Exercise description — Where a line of the records holds the string "register", copy that line.
◆ ◆ ◆ ◆ ◆ ◆ ◆
-- ==== Sys2Proof/Machine/Dispatch.lean ====
section
/-! DEFINITION. One arm for each request, each a direct call of its meaning. -/

namespace Sys2Proof.Machine

/-- The meaning of a request: in READY what its acceptance does (R160), in WAIT_BUS what its answer step does (R146). -/
def exec (i : Instr) (s : State) : Host.Outcome State Fault Refusal :=
  match i with
  | .ssTempLowNostretch => Sys2Proof.Machine.execSsTempLowNostretch s
  | .ssTempMediumNostretch => Sys2Proof.Machine.execSsTempMediumNostretch s
  | .ssTempHighNostretch => Sys2Proof.Machine.execSsTempHighNostretch s
  | .ssTempLowStretch => Sys2Proof.Machine.execSsTempLowStretch s
  | .ssTempMediumStretch => Sys2Proof.Machine.execSsTempMediumStretch s
  | .ssTempHighStretch => Sys2Proof.Machine.execSsTempHighStretch s
  | .perStartMps0_5Low => Sys2Proof.Machine.execPerStartMps0_5Low s
  | .perStartMps0_5Medium => Sys2Proof.Machine.execPerStartMps0_5Medium s
  | .perStartMps0_5High => Sys2Proof.Machine.execPerStartMps0_5High s
  | .perStartMps1Low => Sys2Proof.Machine.execPerStartMps1Low s
  | .perStartMps1Medium => Sys2Proof.Machine.execPerStartMps1Medium s
  | .perStartMps1High => Sys2Proof.Machine.execPerStartMps1High s
  | .perStartMps2Low => Sys2Proof.Machine.execPerStartMps2Low s
  | .perStartMps2Medium => Sys2Proof.Machine.execPerStartMps2Medium s
  | .perStartMps2High => Sys2Proof.Machine.execPerStartMps2High s
  | .perStartMps4Low => Sys2Proof.Machine.execPerStartMps4Low s
  | .perStartMps4Medium => Sys2Proof.Machine.execPerStartMps4Medium s
  | .perStartMps4High => Sys2Proof.Machine.execPerStartMps4High s
  | .perStartMps10Low => Sys2Proof.Machine.execPerStartMps10Low s
  | .perStartMps10Medium => Sys2Proof.Machine.execPerStartMps10Medium s
  | .perStartMps10High => Sys2Proof.Machine.execPerStartMps10High s
  | .perRead => Sys2Proof.Machine.execPerRead s
  | .perEnd => Sys2Proof.Machine.execPerEnd s
  | .heaterOn => Sys2Proof.Machine.execHeaterOn s
  | .heaterOff => Sys2Proof.Machine.execHeaterOff s
  | .readId => Sys2Proof.Machine.execReadId s
  | .softReset => Sys2Proof.Machine.execSoftReset s
  | .busReset => Sys2Proof.Machine.execBusReset s
  | .readStatus => Sys2Proof.Machine.execReadStatus s
  | .clearStatus => Sys2Proof.Machine.execClearStatus s

end Sys2Proof.Machine
end

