-- ==== Sys2Proof/Machine/HostPort.lean ====
section
/-! DEFINITION. What the host reads of the block (R22, R23, R27 to R29, R237). A read changes nothing; reading a
register that holds ⊥ is a fault, never zero (R13, R223). -/

namespace Sys2Proof.Machine

/-- The value of a register that may hold ⊥. -/
def readValue {α : Type} (r : HostReg) (wrap : α → HostValue) : Option α → Except Fault HostValue
  | none => .error (.noValue r)
  | some v => .ok (wrap v)

/-- A host read. -/
def hostRead (r : HostReg) (s : State) : Except Fault HostValue :=
  match r with
  | .session => .ok (.bit s.session.bit)
  | .busy => .ok (.bit s.phase.busy)
  | .status => readValue .status .code s.status
  | .done => .ok (.bit s.done)
  | .resRaw => readValue .resRaw .word s.res.raw
  | .resTemp => readValue .resTemp .temp s.res.temp
  | .resSt0 => readValue .resSt0 .byte s.res.st0
  | .resSt1 => readValue .resSt1 .byte s.res.st1
  | .resHeater => readValue .resHeater .bit s.res.heater
  | .resId => readValue .resId .bytes s.res.id

end Sys2Proof.Machine
end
◆ ◆ ◆ ◆ ◆ ◆ ◆
Output below —
register that holds ⊥ is a fault, never zero (R13, R223). -/
/-- The value of a register that may hold ⊥. -/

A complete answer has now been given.